Wat American Dharma zo ongelofelijk spannend maakt is de symbolische functie. Als samenleving worden we steeds tribaler, we verschansen ons steeds meer in structuren die doen denken aan stammen. We denken steeds meer in ‘goed en slecht’, luisteren steeds minder naar elkaar. Het debat verbleekt. dogma wint terrein.
In American Dharma zien we hoe Bannon, ook maar gewoon een mens van vlees en bloed, uitlegt wat hem werkelijk drijft en waar hij voor strijdt. Daar kun je het wel of niet mee eens zijn, maar je moet en zal er naar luisteren, wil je de wereld van nu kunnen doorgronden. Maar het aanhoren van een onwelgevallig standpunt lijkt voor velen helaas een haast onmogelijke opgave geworden. Een nieuwe denker als Jordan Peterson wordt het podium ontnomen en de mond gesnoerd, zonder dat de tegenstander zijn boodschap heeft aangehoord of het debat inhoudelijk durft aan te gaan. Ook Peterson wordt door links geframed als icoon van alt-right, en net als bij Bannon hoef je er dan verder niet meer naar te luisteren. Wat dat betreft is de passieve angst van de regisseur voor Bannon en zijn destructieve verlangens bijna infantiel en kenmerkend voor het wegkijkende establishment van nu.

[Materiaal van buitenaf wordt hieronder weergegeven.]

-- ==== Sys2Proof/Tests/Slice0.lean ====
section
/-! SUPPORT. Tests of the model against the words and values the spec writes out (95_test_vectors.md), the refused ill-formed
terms, and for every statement with hypotheses a concrete witness that meets them. -/

namespace Sys2Proof.Tests

open Sys2Proof Sys2Proof.Machine

/-! ### Helpers -/

/-- A field of the next state, or nothing where the step stops. -/
def result {α : Type} (o : Host.Outcome State Fault Refusal) (f : State → α) : Option α :=
  match o with
  | .next t => some (f t)
  | .fault _ => none
  | .refused _ => none

/-- The reset state with a command word accepted. -/
def dispatched (w : Word) : State := accept w State.reset

/-- The registers of the Field Unit in a state whose command is about to be looked at. -/
def fieldState (y h x : Block) : State := { dispatched 0 with y := y, h := h, x := x }

/-- Which of the outcomes a step has, without its state. -/
def stops (o : Host.Outcome State Fault Refusal) : Option (Fault ⊕ Refusal) :=
  match o with
  | .next _ => none
  | .fault r => some (.inl r)
  | .refused r => some (.inr r)

/-- The swap of the two halves in TOY (95_test_vectors.md section 3). -/
def rotl64 (w : Nat) : Nat := ((w <<< 64) ||| (w >>> 64)) % 2 ^ 128

/-- The constants of TOY. -/
def toyKey : KeySlot → Nat
  | .slot0 => 0x0123456789ABCDEF0123456789ABCDEF
  | .slot1 => 0xFEDCBA9876543210FEDCBA9876543210

/-- One round of TOY. -/
def toyRound (k : KeySlot) (v : Nat) : Nat :=
  rotl64 ((((v + toyKey k) % 2 ^ 128) * 0x9E3779B97F4A7C15F39CC0605CEDC835) % 2 ^ 128)

/-- TOY, the spec's cipher for tests only. -/
def toy : Cipher := fun k B => blk (toyRound k (toyRound k (be128 B)))

/-- A cipher that is injective in each slot, for witnesses. -/
def plain : Cipher := fun _ B => B

/-- The state of V-E1 and V-E2 in AE_WAIT2 (95_test_vectors.md section 3), with its answer standing. -/
def waitingForTag (w : Word) (din tagin answer : Block) : State :=
  { dispatched w with
    n := 0x000102030405060708090a0b00000000#128
    a := 0x00010200000000000000000000000000#128
    din := din
    tagin := tagin
    phase := .aeWait2
    tY0 := 0xc841521e66bc67ed723db63f2e199cc1#128
    tY1 := 0xcadbfa923eab32ce4840614bd63ad49a#128
    tM := 0x7f43f6af885a308d0000000000000000#128
    tT := 0xb702a4b1eee65760f23db63f2e199cc1#128
    crsp := ⟨true, answer, answer⟩ }

/-- The empty command `cy2enc 0, 0, 0` or `cy2dec 0, 0, 0` waiting for its tag under `plain`, the answer standing. -/
def emptyWaiting (w : Word) : State :=
  { dispatched w with
    phase := .aeWait2
    tY0 := 0x20#128
    tY1 := 0x60#128
    tT := 0x80000000000000000000000000000020#128
    creq := ⟨false, .slot1, 0x80000000000000000000000000000020#128, 0x80000000000000000000000000000020#128⟩
    crsp := ⟨true, 0x80000000000000000000000000000020#128, 0x80000000000000000000000000000020#128⟩ }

Iemand als Bannon aan het woord laten is juist van onschatbare waarde om meer zicht te krijgen op de dynamiek die tot de huidige gepolariseerde samenleving heeft geleid. Je kunt thuis je rotzooi in een kast duwen en snel de deur dicht doen zodat het lijkt alsof er geen rotzooi is, maar andere meningen en perspectieven laten zich niet zo makkelijk wegstoppen. Ga daarom juist deze film kijken, vorm dan je eigen mening en ga er over in debat met elkaar.
Je kunt boze ontevreden burgers niet steeds zonder eten naar bed sturen omdat ze ongehoorzaam zijn. Op een dag staan ze voor de deur met fakkels en hooivorken, aangevoerd door mensen die wel naar ze luisterden, maar hun verhaal niet mochten vertellen: mensen als Steve Bannon.
American Dharma is te zien tijdens IDFA op onderstaande momenten en locaties:
Zondag 18 november, 17:30 uur, Carré (gevolgd door een Doc Talk met filmmaker Errol Morris).
Maandag 19 november, 10.00 uur, Tuschinski 1.
Donderdag 22 november, 21.30 uur, EYE Cinema 1.
Vrijdag 23 november, 12.30 uur, Brakke Grond, Grote Zaal.
Zaterdag 24 november 10.00 uur, Munt 11.